• [What needs to be done] Lines containing the word "UnitRec" are to be copied from the data below.

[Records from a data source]
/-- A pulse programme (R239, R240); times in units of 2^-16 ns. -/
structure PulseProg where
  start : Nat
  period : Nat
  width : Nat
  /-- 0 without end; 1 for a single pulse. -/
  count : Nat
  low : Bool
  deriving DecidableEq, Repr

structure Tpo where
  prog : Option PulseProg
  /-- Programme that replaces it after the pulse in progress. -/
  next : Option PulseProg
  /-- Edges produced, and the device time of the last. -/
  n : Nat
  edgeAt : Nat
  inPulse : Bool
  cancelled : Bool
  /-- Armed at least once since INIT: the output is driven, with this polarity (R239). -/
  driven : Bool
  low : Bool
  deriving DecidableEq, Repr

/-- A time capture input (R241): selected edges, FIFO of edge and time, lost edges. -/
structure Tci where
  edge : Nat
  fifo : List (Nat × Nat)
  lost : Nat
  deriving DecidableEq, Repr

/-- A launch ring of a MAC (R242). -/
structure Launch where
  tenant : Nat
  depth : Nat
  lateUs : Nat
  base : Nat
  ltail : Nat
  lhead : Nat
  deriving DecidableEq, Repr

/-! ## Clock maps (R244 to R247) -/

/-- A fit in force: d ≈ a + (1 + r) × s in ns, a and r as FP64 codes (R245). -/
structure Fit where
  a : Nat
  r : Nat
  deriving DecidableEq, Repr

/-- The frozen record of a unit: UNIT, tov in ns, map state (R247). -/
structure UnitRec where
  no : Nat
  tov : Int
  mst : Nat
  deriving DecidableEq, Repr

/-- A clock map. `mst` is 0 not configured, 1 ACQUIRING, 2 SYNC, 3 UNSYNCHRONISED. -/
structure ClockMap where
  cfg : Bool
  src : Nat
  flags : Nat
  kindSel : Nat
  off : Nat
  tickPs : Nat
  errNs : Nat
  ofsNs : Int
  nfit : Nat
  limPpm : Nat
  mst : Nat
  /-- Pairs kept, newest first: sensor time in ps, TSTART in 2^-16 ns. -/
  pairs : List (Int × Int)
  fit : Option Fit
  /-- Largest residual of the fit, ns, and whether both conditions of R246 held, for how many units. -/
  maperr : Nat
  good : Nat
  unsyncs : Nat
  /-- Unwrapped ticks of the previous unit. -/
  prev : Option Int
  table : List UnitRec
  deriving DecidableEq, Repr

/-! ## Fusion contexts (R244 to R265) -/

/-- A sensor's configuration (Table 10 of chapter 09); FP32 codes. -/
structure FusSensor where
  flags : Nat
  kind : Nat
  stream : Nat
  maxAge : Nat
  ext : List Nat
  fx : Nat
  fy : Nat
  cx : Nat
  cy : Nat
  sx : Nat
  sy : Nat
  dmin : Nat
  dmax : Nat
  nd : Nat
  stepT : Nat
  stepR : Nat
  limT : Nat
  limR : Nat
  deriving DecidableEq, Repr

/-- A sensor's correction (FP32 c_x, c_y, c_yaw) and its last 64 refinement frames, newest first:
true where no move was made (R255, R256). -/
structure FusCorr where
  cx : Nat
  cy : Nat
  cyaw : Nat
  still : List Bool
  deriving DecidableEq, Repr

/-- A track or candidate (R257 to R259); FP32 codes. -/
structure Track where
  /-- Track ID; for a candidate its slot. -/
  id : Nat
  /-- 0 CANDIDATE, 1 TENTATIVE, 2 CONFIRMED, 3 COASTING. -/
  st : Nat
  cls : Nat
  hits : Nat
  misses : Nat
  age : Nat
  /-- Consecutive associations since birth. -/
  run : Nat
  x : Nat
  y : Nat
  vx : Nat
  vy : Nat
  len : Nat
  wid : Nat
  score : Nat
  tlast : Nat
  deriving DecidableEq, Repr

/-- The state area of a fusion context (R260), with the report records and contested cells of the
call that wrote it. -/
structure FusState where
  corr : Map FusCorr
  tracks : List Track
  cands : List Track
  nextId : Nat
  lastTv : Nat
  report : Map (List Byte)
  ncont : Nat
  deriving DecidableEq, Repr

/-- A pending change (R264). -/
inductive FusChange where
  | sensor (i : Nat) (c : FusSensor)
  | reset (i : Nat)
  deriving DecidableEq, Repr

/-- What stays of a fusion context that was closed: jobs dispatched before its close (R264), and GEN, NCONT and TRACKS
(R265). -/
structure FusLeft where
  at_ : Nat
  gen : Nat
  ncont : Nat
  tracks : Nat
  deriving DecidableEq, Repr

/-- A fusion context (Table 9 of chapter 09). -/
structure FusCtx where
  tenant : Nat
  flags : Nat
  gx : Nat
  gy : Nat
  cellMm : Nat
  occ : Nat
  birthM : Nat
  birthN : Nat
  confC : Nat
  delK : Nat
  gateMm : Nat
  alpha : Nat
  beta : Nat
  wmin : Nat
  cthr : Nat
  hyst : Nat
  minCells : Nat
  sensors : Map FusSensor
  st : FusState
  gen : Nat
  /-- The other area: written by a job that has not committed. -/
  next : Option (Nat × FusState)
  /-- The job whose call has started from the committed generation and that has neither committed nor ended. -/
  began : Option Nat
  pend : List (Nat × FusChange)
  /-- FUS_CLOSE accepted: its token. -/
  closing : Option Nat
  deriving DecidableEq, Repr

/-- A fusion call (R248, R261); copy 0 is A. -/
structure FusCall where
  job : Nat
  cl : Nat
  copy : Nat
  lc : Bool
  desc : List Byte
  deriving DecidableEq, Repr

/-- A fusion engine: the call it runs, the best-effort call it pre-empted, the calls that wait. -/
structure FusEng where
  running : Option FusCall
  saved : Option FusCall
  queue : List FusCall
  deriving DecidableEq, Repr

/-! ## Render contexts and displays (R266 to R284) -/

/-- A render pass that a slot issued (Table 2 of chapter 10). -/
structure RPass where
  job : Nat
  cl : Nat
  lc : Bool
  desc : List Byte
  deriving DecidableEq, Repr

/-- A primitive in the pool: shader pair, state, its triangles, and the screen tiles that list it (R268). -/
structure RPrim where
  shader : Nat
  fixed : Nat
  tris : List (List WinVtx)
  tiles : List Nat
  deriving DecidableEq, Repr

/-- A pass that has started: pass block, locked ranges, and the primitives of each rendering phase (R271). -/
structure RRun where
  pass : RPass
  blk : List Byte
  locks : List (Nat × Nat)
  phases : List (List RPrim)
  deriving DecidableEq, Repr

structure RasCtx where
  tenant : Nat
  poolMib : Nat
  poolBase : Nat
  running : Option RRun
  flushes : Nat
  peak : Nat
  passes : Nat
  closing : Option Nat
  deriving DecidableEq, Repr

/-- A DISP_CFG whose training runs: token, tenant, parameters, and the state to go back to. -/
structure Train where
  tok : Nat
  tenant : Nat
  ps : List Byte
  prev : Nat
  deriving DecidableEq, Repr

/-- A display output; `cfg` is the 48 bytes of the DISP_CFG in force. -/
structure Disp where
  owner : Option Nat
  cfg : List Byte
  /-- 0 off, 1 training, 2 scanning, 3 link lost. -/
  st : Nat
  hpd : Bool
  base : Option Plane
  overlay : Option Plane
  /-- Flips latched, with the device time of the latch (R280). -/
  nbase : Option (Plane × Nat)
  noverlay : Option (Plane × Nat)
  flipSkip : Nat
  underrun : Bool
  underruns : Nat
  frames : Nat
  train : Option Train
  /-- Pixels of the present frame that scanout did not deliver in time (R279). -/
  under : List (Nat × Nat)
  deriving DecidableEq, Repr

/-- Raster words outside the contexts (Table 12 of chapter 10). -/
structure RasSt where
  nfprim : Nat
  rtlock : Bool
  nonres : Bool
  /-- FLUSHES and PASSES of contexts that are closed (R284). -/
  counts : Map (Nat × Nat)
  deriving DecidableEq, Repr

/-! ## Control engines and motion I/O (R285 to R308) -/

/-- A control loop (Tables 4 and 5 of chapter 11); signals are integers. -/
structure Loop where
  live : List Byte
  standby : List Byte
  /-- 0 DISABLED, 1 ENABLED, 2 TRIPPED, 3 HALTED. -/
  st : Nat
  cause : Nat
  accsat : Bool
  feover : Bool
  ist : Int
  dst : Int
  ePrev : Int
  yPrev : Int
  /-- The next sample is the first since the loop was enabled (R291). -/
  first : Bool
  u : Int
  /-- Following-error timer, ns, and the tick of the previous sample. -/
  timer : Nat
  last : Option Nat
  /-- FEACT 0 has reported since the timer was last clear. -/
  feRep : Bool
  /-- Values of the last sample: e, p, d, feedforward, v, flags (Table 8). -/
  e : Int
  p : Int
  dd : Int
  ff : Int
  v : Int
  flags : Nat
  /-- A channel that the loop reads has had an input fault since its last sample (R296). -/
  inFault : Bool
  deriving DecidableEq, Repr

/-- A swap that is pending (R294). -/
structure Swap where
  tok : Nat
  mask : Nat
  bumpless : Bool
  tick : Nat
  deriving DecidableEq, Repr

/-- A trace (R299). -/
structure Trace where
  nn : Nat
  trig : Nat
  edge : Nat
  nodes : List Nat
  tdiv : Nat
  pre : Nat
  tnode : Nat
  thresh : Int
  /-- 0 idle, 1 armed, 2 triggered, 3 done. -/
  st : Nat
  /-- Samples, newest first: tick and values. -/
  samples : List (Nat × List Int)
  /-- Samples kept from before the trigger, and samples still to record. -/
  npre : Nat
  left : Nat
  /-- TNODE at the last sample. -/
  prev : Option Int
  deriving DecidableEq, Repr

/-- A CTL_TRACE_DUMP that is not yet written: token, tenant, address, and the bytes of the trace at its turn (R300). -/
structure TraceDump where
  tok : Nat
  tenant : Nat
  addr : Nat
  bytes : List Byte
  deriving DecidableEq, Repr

• [Task response]
structure UnitRec where
  table : List UnitRec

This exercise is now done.